“Jesús (…) se transfiguró (en el Monte Tabor): su rostro se
puso brillante como el sol y sus vestidos se volvieron blancos como la luz” (Mt 17, 1-9). En la cima del Monte Tabor,
Jesús se transfigura, es decir, resplandece de luz, delante de Pedro, Santiago y
Juan. El significado de la Transfiguración del Señor se comprende cuando se
entiende cuál es el significado de la luz en el sentido bíblico: la luz, en la
Biblia, significa “gloria”: por lo tanto, el hecho de que Jesús se transfigure,
es decir, se revista de luz, quiere decir que se reviste de gloria. Ahora bien,
puesto que la gloria sólo le pertenece a Dios, el significado es claro: la
Transfiguración es una auto-revelación –una más, entre otras tantas, como las
de los milagros- de Jesús como Dios en Persona. Al transfigurarse, es decir, al
revestirse de luz, Jesús se les revela a sus discípulos más cercanos y
preferidos por Él –Pedro, Santiago y Juan-, los secretos más admirables acerca
de Él mismo: Él no es un hombre cualquiera; Él no es un profeta más entre
tantos; Él no es un hombre santo, ni siquiera el más santo entre los santos: Él
es el Dios Tres veces Santo, ante quien los ángeles se postran en adoración,
sin atreverse siquiera a levantar la mirada, y ahora, se les ha manifestado en
el esplendor de su gloria.

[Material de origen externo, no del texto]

-- ==== Sys2Proof/Machine/Core.lean ====
section
/-! DEFINITION. The machine as the host takes it. -/

def Sys2Proof.core : Host.Core :=
  { State := Sys2Proof.Machine.State, Fault := Sys2Proof.Machine.Fault, Refusal := Sys2Proof.Machine.Refusal,
    step := Sys2Proof.Machine.step, reset := Sys2Proof.Machine.State.reset }
end

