/-- A device whose children's payloads have not all come waits in a barrier with its own, a spare in the decide barrier
once it has read what its candidate rests on. Once the joined payload is there: where no device needs a restore and
all rewind points are of one commit, the decide barrier rewinds the device: the counters and sequencer registers of
its rewind point are in force, its generator slots where their sequential streams agree with the image's table, and
every vector register and region of its active cores is zero; where one needs it, the restore of the joined target
begins, or without a target the recovery ends. The restart barrier stores the origin and lets issue go on from the
resumed slot, or ends the fourth recovery without a commit; the release barrier lets the job go, or after a mismatch
recovers again; the start barrier stores the origin, at a root whose children's payloads are there the second multiple
of 2^20 after its counter's, and starts a confirmed job. That step, commits and cursor are zero then is log entry 51,
the place of the origin in the payload log entry 12.
(R321, R355, R356, R366, R367, R368, R369, R370, R372, R374, R375.) -/
def Obligations.RecoveryCommandsComplete : Prop :=
  (∀ (s : State) (c : Instr) (k : Nat) (own : RecoveryPayload),
    (c = .recoveryDecide ∧ k = 1 ∧ s.rsl.phase = .decide ∧ scanning s = false ∧ own = decidePayload s) ∨
      (c = .restartBarrier ∧ k = 2 ∧ s.rsl.phase = .restart ∧ s.rsl.record.isSome = true ∧ own = plainPayload false) ∨
      (c = .releaseBarrier ∧ k = 3 ∧ s.rsl.phase = .release ∧ own = plainPayload s.rsl.mismatch) ∨
      (c = .startBarrier ∧ k = 0 ∧ s.eth.phase = .confirmed ∧ s.time.locked = true ∧ s.time.origin = 0 ∧
        s.seq.job.isSome = true ∧ s.eth.spare = false ∧ own = plainPayload false) →
    s.coll.barrier.entered = false → s.coll.barrier.down = none → ¬ kidsMet s 1 (barrierBytes k own) →
    Does c s [.coll] fun t => t.coll.barrier = { s.coll.barrier with own := some (barrierBytes k own), entered := true }) ∧
  (∀ (bs : List Byte) (s : State), s.rsl.phase = .decide → scanning s = false →
    (enterJoin s 1 (barrierBytes 1 (decidePayload s))).coll.barrier.down = some bs →
    let q := barrierOf bs
    (∀ r, q.need = false → q.rmin = q.rmax → s.rsl.rewind = some r →
      Does .recoveryDecide s [.cu, .seq, .mem, .stash, .link, .coll, .commit, .rsl, .eth, .mon, .outbox] fun t =>
        t.rsl.phase = .restart ∧ t.seq.step = r.step ∧ t.seq.qreg = r.q ∧ t.eth.cursor = r.cursor ∧
        t.coll.layout = r.layout ∧ t.cu.captured = [] ∧ t.mem.staged = [] ∧ t.stash.entries = [] ∧
        ((∀ e ∈ (List.range (seqCount s)).map (seqEntry s),
          BitVec.ofNat 64 (fld (r.gen.get (numAt e 0 1 * 16 + numAt e 1 1)) 127 64) = tableDraw e r.cursor) →
          t.cu.gen = r.gen) ∧
        t.mem.cur = s.mem.cur ∧ t.rsl.runs.toNat = satAdd 8 s.rsl.runs.toNat 1 ∧
        ∀ c < jobCores s, (∀ k < 16384, t.cu.vreg.get (c * 16384 + k) = 0) ∧ ∀ n < 256, regionOf t c n = 0) ∧
    (q.need = true ∨ q.rmin ≠ q.rmax → q.target ≠ noTarget →
      Does .recoveryDecide s [.cu, .seq, .mem, .stash, .link, .coll, .commit, .rsl, .eth, .sec, .mon, .outbox] fun t =>
        t.rsl.phase = .image ∧ t.rsl.target = q.target ∧ t.rsl.rewind = none) ∧
    (q.need = true ∨ q.rmin ≠ q.rmax → q.target = noTarget →
      Does .recoveryDecide s [.link, .coll, .rsl, .eth, .mon, .outbox] fun t => t.rsl.phase = .ended ∧ t.rsl.last = 3)) ∧
  (∀ (bs : List Byte) (s : State) (r : StateRecord), s.rsl.phase = .restart → s.rsl.record = some r →
    (enterJoin s 1 (barrierBytes 2 (plainPayload false))).coll.barrier.down = some bs →
    let origin := originIn bs
    (s.rsl.runs.toNat < 4 → Does .restartBarrier s [.seq, .link, .time, .coll, .rsl, .mon, .outbox] fun t =>
      t.time.origin = origin ∧ t.rsl.start = some (origin + 512 * r.slotq) ∧ t.seq.running = !s.commit.limit ∧
      t.seq.stopped = false ∧ t.rsl.phase = (if s.rsl.last = 2 then .verify else .idle) ∧ t.seq.qreg = s.seq.qreg ∧
      t.seq.loops = s.seq.loops) ∧
    (4 ≤ s.rsl.runs.toNat → Does .restartBarrier s [.seq, .link, .time, .coll, .rsl, .eth, .mon, .outbox] fun t =>
      t.rsl.phase = .ended ∧ t.seq.running = false)) ∧
  (∀ (bs : List Byte) (s : State), s.rsl.phase = .release →
    (enterJoin s 1 (barrierBytes 3 (plainPayload s.rsl.mismatch))).coll.barrier.down = some bs →
    ((barrierOf bs).mismatch = false → Does .releaseBarrier s [.link, .coll, .rsl, .eth, .mon, .outbox] fun t =>
      t.rsl.phase = .idle ∧ t.rsl.limit = none ∧ t.eth.spare = false ∧ t.eth.cursor = s.eth.cursor) ∧
    ((barrierOf bs).mismatch = true → Does .releaseBarrier s [.link, .coll, .rsl, .eth, .mon, .outbox] fun t =>
      t.rsl.phase = .decide ∧ t.rsl.limit = some s.rsl.target ∧ t.rsl.need = true ∧
        (s.rsl.mismatch = true → t.rsl.verifyFail = true))) ∧
  (∀ (bs : List Byte) (s : State), s.eth.phase = .confirmed → s.time.locked = true → s.time.origin = 0 →
    s.seq.job.isSome = true → s.eth.spare = false →
    let own := barrierBytes 0 (plainPayload false)
    (enterJoin s 1 own).coll.barrier.down = some bs →
    Does .startBarrier s [.cu, .seq, .mem, .stash, .link, .time, .coll, .commit, .rsl, .eth, .pwr, .mon, .outbox] fun t =>
      t.time = { s.time with origin := originIn bs } ∧ t.seq.running = true ∧ t.seq.fault = FaultRec.none ∧ t.seq.step = 0 ∧
      t.seq.current = none ∧ t.seq.qreg = s.seq.qreg ∧ t.cu.region = [] ∧ t.cu.vreg = s.cu.vreg ∧
      t.cu.sreg = s.cu.sreg ∧ t.mem.hbm = s.mem.hbm ∧ t.rsl.commits = 0 ∧ t.eth.cursor = 0 ∧ t.mem.launches = [] ∧
      (s.coll.barrier.entered = false → treeParent (jobTopo s) 7 (myRank s) = none → kidsMet s 1 own →
        originIn bs = BitVec.ofNat 64 (2 ^ 20 * (s.time.epoch.toNat / 2 ^ 20 + 2))))

/-- At the first tick of a slot that has reached its launch slot, a ready launch starts (where its reads meet no
uncorrectable error), and one that is not ready has missed: it is marked as slipped, and the miss counts once. A
packet of data or of a barrier of another layout epoch is counted as stale and its sender shut out; other packets from
a sender shut out are dropped; a chunk for an all-gather that has not started is held; a returned credit, a packet
with DOWN set (the model's choice of log 12), frees one queue entry. A peer's drained epoch is noted; a fence exchange
of another job (its coordinate in the place of CHUNK, log 12, and known again as log 35 says) is passed on once, on
each open port that takes a packet at once; an expired multicast branch counts and abandons the step that is open; a
started launch all of whose bindings are done and whose packets are all acknowledged leaves the list.
(R115, R332, R333, R334, R338, R340, R342, R344, R345, R353.) -/
def Obligations.CollectiveCommandsComplete : Prop :=
  (∀ (desc : BitVec 12) (ecc : Option (Fin 16 × Ecc)) (s : State) (i now : Nat) (l : Launch),
    oldestLaunch s desc.toNat = some i → slotNow s = some now →
    s.coll.launches[i]? = some l → l.started = false → l.slot ≤ now → atSlotStart s = true →
    (launchReady s l = true → (∀ c, ecc ≠ some (c, .uncorrectable)) →
      Does (.launchSlotTest desc ecc) s [.cu, .link, .coll, .pwr, .mon, .outbox] fun t =>
        (∃ m, t.coll.launches[i]? = some m ∧ m.started = true ∧ m.desc = l.desc) ∧
        t.coll.launches.length = s.coll.launches.length) ∧
    (launchReady s l = false → Does (.launchSlotTest desc ecc) s [.coll, .mon] fun t =>
      t.coll.launches[i]? = some { l with slipped := true, slips := now - l.slot } ∧
      t.coll.miss.toNat = (if l.slipped = true then s.coll.miss.toNat else satAdd 32 s.coll.miss.toNat 1))) ∧
  (∀ (port : Fin 7) (p : Packet) (ecc : Option (Fin 16 × Ecc)) (s : State), (portOf s port).mode = .up → p.kind = 2 →
    addrCoord p.dest = myCoord s →
    p.jobtag = jobTag s → jobTag s ≠ 0 → isSystem p = false →
    let src := BitVec.ofNat 18 p.src.toNat
    let desc := fld p.aux 11 0
    let rank := rankOf s (jobTopo s) src
    let key := (2 * rank, fld p.aux 63 32)
    (hasData s p = true → fld p.aux 31 16 ≠ fld s.coll.layout 15 0 → ∃ t, exec (.collectivePacket port p ecc) s = .next t ∧
      t.coll.stale.toNat = satAdd 16 s.coll.stale.toNat 1 ∧ t.coll.barred.contains src = true ∧ t.time = s.time ∧
      t.pwr = s.pwr) ∧
    (hasData s p = false ∨ fld p.aux 31 16 = fld s.coll.layout 15 0 →
      (s.coll.barred.contains src = true → exec (.collectivePacket port p ecc) s = .next s) ∧
      (s.coll.barred.contains src = false → takesData s = true →
        (flag p.aux 12 = true → cKind (collDescr s desc) = 8 →
          (∀ l ∈ s.coll.launches, l.desc = desc → l.started = true → ∀ b ∈ l.sends, b.doneB = true) →
          Does (.collectivePacket port p ecc) s [.coll] fun t =>
            t.coll.taken.get desc = BitVec.ofNat 8 ((s.coll.taken.get desc).toNat - 1) ∧
            t.coll.launches = s.coll.launches) ∧
        (∀ i l, flag p.aux 12 = false → p.payload ≠ [] → chunkLaunch s desc key = some i → s.coll.launches[i]? = some l →
          cKind (collDescr s l.desc) = 3 → l.started = false →
          Does (.collectivePacket port p ecc) s [.cu, .link, .coll, .mon, .outbox] fun t =>
            ∃ m, t.coll.launches[i]? = some m ∧ m.seen = l.seen ++ [key] ∧
              m.chunks = l.chunks ++ [{ rank := rank, down := false, index := fld p.aux 63 32, data := p.payload }])))) ∧
  (∀ (port : Fin 7) (src : BitVec 18) (epoch : BitVec 16) (s : State), (portOf s port).mode = .up →
    s.coll.drained.contains (src, epoch) = false →
    Does (.epochDrained port src epoch) s [.coll] fun t =>
      t.coll = { s.coll with drained := s.coll.drained ++ [(src, epoch)] }) ∧
  (∀ (port : Fin 7) (coord : BitVec 18) (tag : BitVec 16) (s : State), portOpen s port = true → tag ≠ jobTag s ∨ tag = 0 →
    (noticeSeen s (fenceNotice coord tag) = true → exec (.fenceExchange port coord tag) s = .next s) ∧
    (noticeSeen s (fenceNotice coord tag) = false →
      Does (.fenceExchange port coord tag) s [.link, .mon, .outbox] fun t =>
        (∀ p, (portOf t p).mode = (portOf s p).mode) ∧
        ∀ p ∈ openPorts s, (portOf s p).waiting = [] → hasRoom s p (fencePacket s p coord tag) = true →
          ∃ y, OutMsg.packet p y ∈ t.outbox ∧ y.jobtag = tag ∧ y.aux = (fencePacket s p coord tag).aux)) ∧
  (∀ (desc : BitVec 12) (port : Fin 7) (s : State),
    branchExpired s desc.toNat port = true → 1 ≤ cKind (collDescr s desc.toNat) →
    cKind (collDescr s desc.toNat) ≤ 4 → stepOpen s = true →
    ∃ t, exec (.mcastTimeout desc port) s = .next t ∧ t.coll.mcast.toNat = satAdd 8 s.coll.mcast.toNat 1 ∧
      t.rsl.phase = .decide ∧ t.rsl.cause = 9 ∧ t.seq.running = false ∧ t.time = s.time ∧ t.pwr = s.pwr) ∧
  (∀ (desc : BitVec 12) (s : State) (i : Nat) (l : Launch), oldestLaunch s desc.toNat = some i →
    s.coll.launches[i]? = some l → l.started = true → launchBound s l = true → allAcked s l.desc = true →
    Does (.collectiveComplete desc) s [.cu, .link, .coll, .mon, .outbox] fun t =>
      t.coll.launches.map (·.desc) = (s.coll.launches.eraseIdx i).map (·.desc) ∧ t.link.topo = s.link.topo)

Jesús es el Hijo Eterno del Padre, engendrado desde
toda la eternidad, “entre esplendores sagrados”, que se ha encarnado en el seno
de la Virgen Madre por obra del Espíritu Santo para adquirir un Cuerpo, de
manera tal de poder tener un Cuerpo para poder ofrendarlo en el ara santa de la
cruz y así cumplir la redención de los hombres, dando cumplimiento al plan de
la Santísima Trinidad.
La
glorificación de la Transfiguración en el Monte Tabor es, por lo tanto, el
estado natural del Hombre-Dios, y no es ningún hecho milagroso ni sobrenatural;
por el contrario, su ocultamiento sí es un hecho milagroso, necesario para
poder sufrir la Pasión; en otras palabras, el hecho de que Jesús no aparezca
glorioso, radiante de luz y de gloria divina desde el momento mismo de su
Encarnación y Nacimiento, es un milagro de la omnipotencia divina[1],
al cual recurre el mismo Jesús, para poder sufrir la Pasión, puesto que si
Jesús, desde su Encarnación, permanecía glorificado, tal como le pertenecía por
ser Él el Hijo Eterno del Padre, no podría haber sufrido la Pasión, porque un
cuerpo glorificado, como el suyo en la Transfiguración, no siente dolor en
absoluto; por el contrario, se encuentra en la máxima beatitud posible, porque
está inhabitado por la divinidad. Entonces, para poder padecer su misterio
pascual de Muerte y Resurrección, es que Jesús suspende los efectos de la
gloria divina desde el momento de la Encarnación, y solo los deja entrever
brevemente en el Monte Tabor, en la Transfiguración, y lo hace para que sus
discípulos sepan que Él es Dios Hijo encarnado. Jesús suspende, por unos
instantes, el milagro que impedía que la luz de la gloria divina, que le
pertenece por ser Él Dios Eterno, se manifieste a través de su Cuerpo Sacratísimo,
y permite que, por unos instantes, la luz y la gloria de su Ser trinitario se haga
visible a través de su Cuerpo; Jesús permite que sus discípulos lo vean
revestido de luz en la cima del Monte Tabor, para que sepan que Él es el Dios
de la gloria, que habrá de conducirlos al Reino de los cielos, y esto lo
permite antes de la Pasión, porque cuando lo vean en la cima del Monte Calvario,
lo verán cubierto, no de luz, sino de Sangre, y no pensarán que es Dios sino, como
dice Isaías, “un gusano” (cfr. Is 53, 5ss), y no querrán contemplarlo, extasiados, como ahora en
el Tabor, sino, será un hombre tan cubierto de heridas, que dará espanto, y
será como alguien ante quien “se da vuelta la cabeza”, de tanto horror que causarán
sus heridas, su Cuerpo flagelado y su Rostro desfigurado por las trompadas y
los golpes. Jesús se transfigura en el Monte Tabor, dice Santo Tomás de Aquino,
para que sus Apóstoles no desfallezcan en la Pasión, y para que aprendan que a
la luz, se llega por la cruz. Ésta es también para nosotros la lección del
Tabor: a la luz, se llega por la cruz.
[1] Cfr. Matthias Joseph Scheeben, Los misterios del cristianismo, Ediciones Herder, Barcelona 1964.